Im Jahr 2023 kommt aber eine bereits am 07.06.2021 eingeführte Regelung des Urhebergesetzes erstmals zur Anwendung, die erhebliche Auswirkungen für den betrieblichen Alltag besitzen wird. Am 07.06.2023 können Urheber (nach dem Karenzjahr des §§ 133 Abs. 3 Satz 1 UrhG) erstmals von den Verwertern Auskunft über die Nutzung ihrer Urheberrechte seit dem 07.06.2022 verlangen. § 32d UrhG sieht vor, dass die Lizenznehmer von Urheberrechten einmal jährlich über den Umfang der Werknutzung und die hieraus gezogenen Erträge und Vorteile Auskunft erteilen müssen. Die Auskunft ist erstmals ein Jahr nach Beginn der Werknutzung zu erteilen und erfasst auch Altverträge, die vor 2021 abgeschlossen worden sind.
Urheber können also erstmals am 07.06.2023 von ihren Lizenznehmern Auskunft über die Werknutzung des zurückliegenden Jahres, d. h. seit dem 07.06.2022 verlangen.
Von der Auskunftspflicht werden nach § 32e UrhG auch die weiteren Mitglieder in der Lizenzkette erfasst. Der Fotograf kann also beispielsweise Auskunft von seiner Bildagentur verlangen und die Bildagentur muss dann wiederum von der Werbeagentur, die ein Bildrecht eingekauft hat Auskunft erhalten und die Werbeagentur dann ihrerseits vom Betrieb, der das Bild in der Werbung eingesetzt hat. Erfolgt die Auskunft nicht über die Nutzungsstufen hinweg, kann der Urheber selbst die verschiedenen Nutzer in der Kette auf Auskunft in Anspruch nehmen.
Angesichts der erheblichen Breite des urheberrechtlichen Werkbegriffs betrifft die gesetzliche Regelung aber nicht nur Fotografien, sondern auch Texte, Produktdesign, Logos, Software, Grafik und vieles andere mehr. Eine Sperre gegen die Auskunftspflicht liegt nach § 32d Abs. 2 UrhG dann vor, wenn der Urheber lediglich einen nachrangigen Beitrag zu einem Werk erbracht hat oder die Inanspruchnahme des Lizenznehmers unverhältnismäßig wäre. Letzteres dürfte eher selten der Fall sein.
Der Auskunftsanspruch ist zugleich unabdingbar, sodass auch vertragliche Regelungen keinen Dispens schaffen können. Nur gemeinsame Vergütungsregeln nach § 36 UrhG oder Tarifverträge könnten hiervon abweichen. Voraussetzung für den Auskunftsanspruch ist lediglich die entgeltliche Nutzungsrechtseinräumung, sodass auch Nutzungen von urheberrechtlichen Werken erfasst werden, bei denen die erworbenen Nutzungsrechte durch eine einmalige Vergütung abgegolten wurden.
Ein Unternehmen, das die geschuldeten Auskünfte mehrfach nicht erteilt, kann von Urheberverbänden nach § 36 UrhG (nicht aber vom einzelnen Urheber) auf Unterlassung der Werknutzung in Anspruch genommen werden.

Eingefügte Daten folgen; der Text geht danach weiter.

-- ==== Sys2Proof/Word.lean ====
section
/-! DEFINITION. The word types of the block (00_scope R7, R8): nothing in it is signed. -/

namespace Sys2Proof

/-- A byte of a stream; also a symbol, "a symbol is one byte, value 0..255" (00_scope R6). -/
abbrev Byte := BitVec 8

/-- A host-visible 64-bit register: ARG0, ARG1, RES (10_state R21). -/
abbrev Word := BitVec 64

/-- A word written to CMD (30_encoding R70). -/
abbrev CmdWord := BitVec 32

/-- A bit position in a stream, POS_WIDTH = 64 (00_scope R6). -/
abbrev Pos := BitVec 64

/-- A frequency count or node weight, COUNT_WIDTH = 64 (00_scope R6). -/
abbrev Count := BitVec 64

end Sys2Proof
end

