-- ==== Sys2Proof/Machine/State.lean ====
section
/-! DEFINITION. The state of the machine as plain data (10_state), the reasons a step can stop, and the
state after reset (70_reset_and_hazards R260). -/

namespace Sys2Proof.Machine

/-- The status codes (60_exceptions R230); their numbers are `StatusCode.number`. -/
inductive StatusCode where
  | ok | endOfStream | invalidState | invalidHeader | corruptStream | io
  | unknownSymbol | codeTooLong | illegalCommand
  deriving DecidableEq, Repr

/-- ESTATE (10_state R29). -/
inductive EState where
  | initial | analyzed | compressed | failed | released
  deriving DecidableEq, Repr

/-- DSTATE (10_state R36). -/
inductive DState where
  | unconstructed | ready
  deriving DecidableEq, Repr

/-- A Code (00_scope R12, 10_state R33): `len` steps, bit i of `bits` the i-th step from the root. -/
structure Code where
  len  : BitVec 8
  bits : BitVec 16
  deriving DecidableEq, Repr

/-- What a tree node is: a leaf, or an internal node with the indices of its two children
(10_state R32). -/
inductive NodeKind where
  | leaf (sym : Byte)
  | internal (left right : Nat)
  deriving DecidableEq, Repr

/-- A node of TREE (10_state R32). `syms` is a set of symbols, held as an ascending list. -/
structure Node where
  weight : Count
  syms   : List Byte
  kind   : NodeKind
  deriving DecidableEq, Repr

/-- An entry of the inverse dictionary INV (10_state R35). -/
structure InvEntry where
  code : Code
  sym  : Byte
  deriving DecidableEq, Repr

/-- A bit reader: BR's, and DEC's private DR (10_state R25, R26, R35). `pb` is the queue of returned bits,
which is empty between commands (R26). -/
structure Reader where
  pos : Pos
  pb  : List Bool
  deriving DecidableEq, Repr

/-- A bit writer: BW's, and ENC's private EW (10_state R27, R28). -/
structure Writer where
  sink : List Byte
  buf  : Byte
  cnt  : Fin 8
  pos  : Pos
  deriving DecidableEq, Repr

/-- The unit BR (10_state R25). -/
structure Br where
  rd  : Reader
  iof : Bool
  deriving DecidableEq, Repr

/-- The unit BW (10_state R27). -/
structure Bw where
  wr  : Writer
  iof : Bool
  rel : Bool
  deriving DecidableEq, Repr

/-- The unit ENC (10_state R28). `dict[s] = none` is `valid = 0`. -/
structure Enc where
  estate       : EState
  freq         : Vector Count 256
  total        : Count
  tree         : List Node
  dict         : Vector (Option Code) 256
  payloadStart : Pos
  ew           : Writer
  iof          : Bool
  deriving DecidableEq, Repr

/-- The unit DEC (10_state R35). `inv` is ascending by (len, bits), so equal maps are equal lists. -/
structure Dec where
  dstate : DState
  inv    : List InvEntry
  maxLen : BitVec 5
  rd     : Reader
  out    : List Byte
  iof    : Bool
  deriving DecidableEq, Repr

/-- One move of the host (20_memory R68, 30_encoding R81). -/
inductive HostMove where
  /-- The host writes ARG0. -/
  | writeArg0 (v : Word)
  /-- The host writes ARG1. -/
  | writeArg1 (v : Word)
  /-- The host supplies the byte sequence IN, whose transfers the environment answers as `inputIo` says,
  and writes `word` to CMD. -/
  | issue (word : CmdWord) (input : List Byte) (inputIo : List (Nat × IoAnswer))
  /-- The host fixes the parameters of a new run and takes the block through reset (R260, R262, R264). -/
  | reset (p : Params)
  deriving DecidableEq, Repr

/-- The state of the machine. -/
structure State where
  arg0    : Word
  arg1    : Word
  res     : Word
  code    : StatusCode
  cmd     : Option CmdWord
  input   : List Byte
  inputIo : List (Nat × IoAnswer)
  br      : Br
  bw      : Bw
  enc     : Enc
  dec     : Dec
  params  : Params
  host    : List HostMove
  deriving DecidableEq, Repr

/-- Why the machine stops. -/
inductive Fault where
  /-- The environment never answers the transfer of byte `index` of `stream`: the command has no end, no
  status and no result (60_exceptions R240, 93 I2). Raised by every command that transfers a byte. Safe:
  the model gives the stuck run no value (log 5). -/
  | transferNeverAnswers (stream : Stream) (index : Nat)
  deriving DecidableEq, Repr

/-- Where the model has no meaning. -/
inductive Refusal where
  /-- An instruction without a meaning yet, by its mnemonic. Raised by `exec` alone. Safe. -/
  | notModelled (mnemonic : String)
  /-- ENC_ANALYZE would bring TOTAL to 2^61 symbols or more; the spec itself refuses (43_encoder R171,
  93 X1). Raised by ENC_ANALYZE alone. Safe. -/
  | totalLimit
  deriving DecidableEq, Repr

/-- A reader after reset (R260). -/
def Reader.reset : Reader := { pos := 0, pb := [] }

/-- A writer after reset, its cursor at its base (R260). -/
def Writer.reset (base : Pos) : Writer := { sink := [], buf := 0, cnt := 0, pos := base }

/-- BR after reset (R260). -/
def Br.reset : Br := { rd := Reader.reset, iof := false }

/-- BW after reset (R260). -/
def Bw.reset (base : Pos) : Bw := { wr := Writer.reset base, iof := false, rel := false }

/-- ENC after reset (R260). -/
def Enc.reset (base : Pos) : Enc :=
  { estate := .initial, freq := Vector.replicate 256 0, total := 0, tree := [],
    dict := Vector.replicate 256 none, payloadStart := 0, ew := Writer.reset base, iof := false }

/-- DEC after reset (R260). -/
def Dec.reset : Dec :=
  { dstate := .unconstructed, inv := [], maxLen := 0, rd := Reader.reset, out := [], iof := false }

/-- The machine right after reset in a run with the parameters `p` (R260, R261): "the block waits for the
first CMD write". IN and the host's moves are the model's own fields, empty here (log 2, log 3). -/
def State.resetWith (p : Params) : State :=
  { arg0 := 0, arg1 := 0, res := 0, code := .ok, cmd := none, input := [], inputIo := [],
    br := Br.reset, bw := Bw.reset p.bwBase, enc := Enc.reset p.wBase, dec := Dec.reset,
    params := p, host := [] }

/-- The machine right after reset with the default parameters (log 1). -/
def State.reset : State := State.resetWith Config.defaultParams

end Sys2Proof.Machine
end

Allerdings kann der einzelne Urheber, der von seinem Lizenznehmer keine Auskunft erhält, seinen Anspruch einklagen und gegebenenfalls auch den Lizenzvertrag wegen der verweigerten Auskunft kündigen. Der Auskunftsanspruch richtet sich dann auch gegen die weiteren Werknutzer in den Stufen der Werknutzung.
Unternehmen sind also gut beraten, sich auf die Pflicht zur Auskunftserteilung gegenüber Urhebern oder ihren Lizenzgebern (die selbst keine Urheber sind) auch für zurückliegende Nutzungen seit dem 07.06.2022 einzurichten. Ältere Nutzungen vor dem 07.06.2022 sind dagegen nicht auskunftspflichtig.
Es liegt auf der Hand, dass diese gesetzliche Regelung (je nach Branche) geeignet ist, einen erheblichen Verwaltungsaufwand für die Nutzer urheberrechtlicher Werke zu erzeugen. Durch die Kettenwirkung des Auskunftsanspruchs können auch Vertragspartner zum Weiterreichen der Auskunftsansprüche gezwungen sein, die ihrerseits eigentlich gar keine Auskunft verlangen wollen. Ferner wird der innerbetriebliche Aufwand für die künftige Dokumentation urheberrechtlicher Nutzungen einen erheblichen Aufwand nach sich ziehen. All diese Pflichten betreffen nicht nur die Medienbranche, sondern gehen wegen der Vielgestaltigkeit urheberrechtlicher Werke weit darüber hinaus und werden in praktisch jedem Unternehmen Dokumentationspflichten entstehen lassen.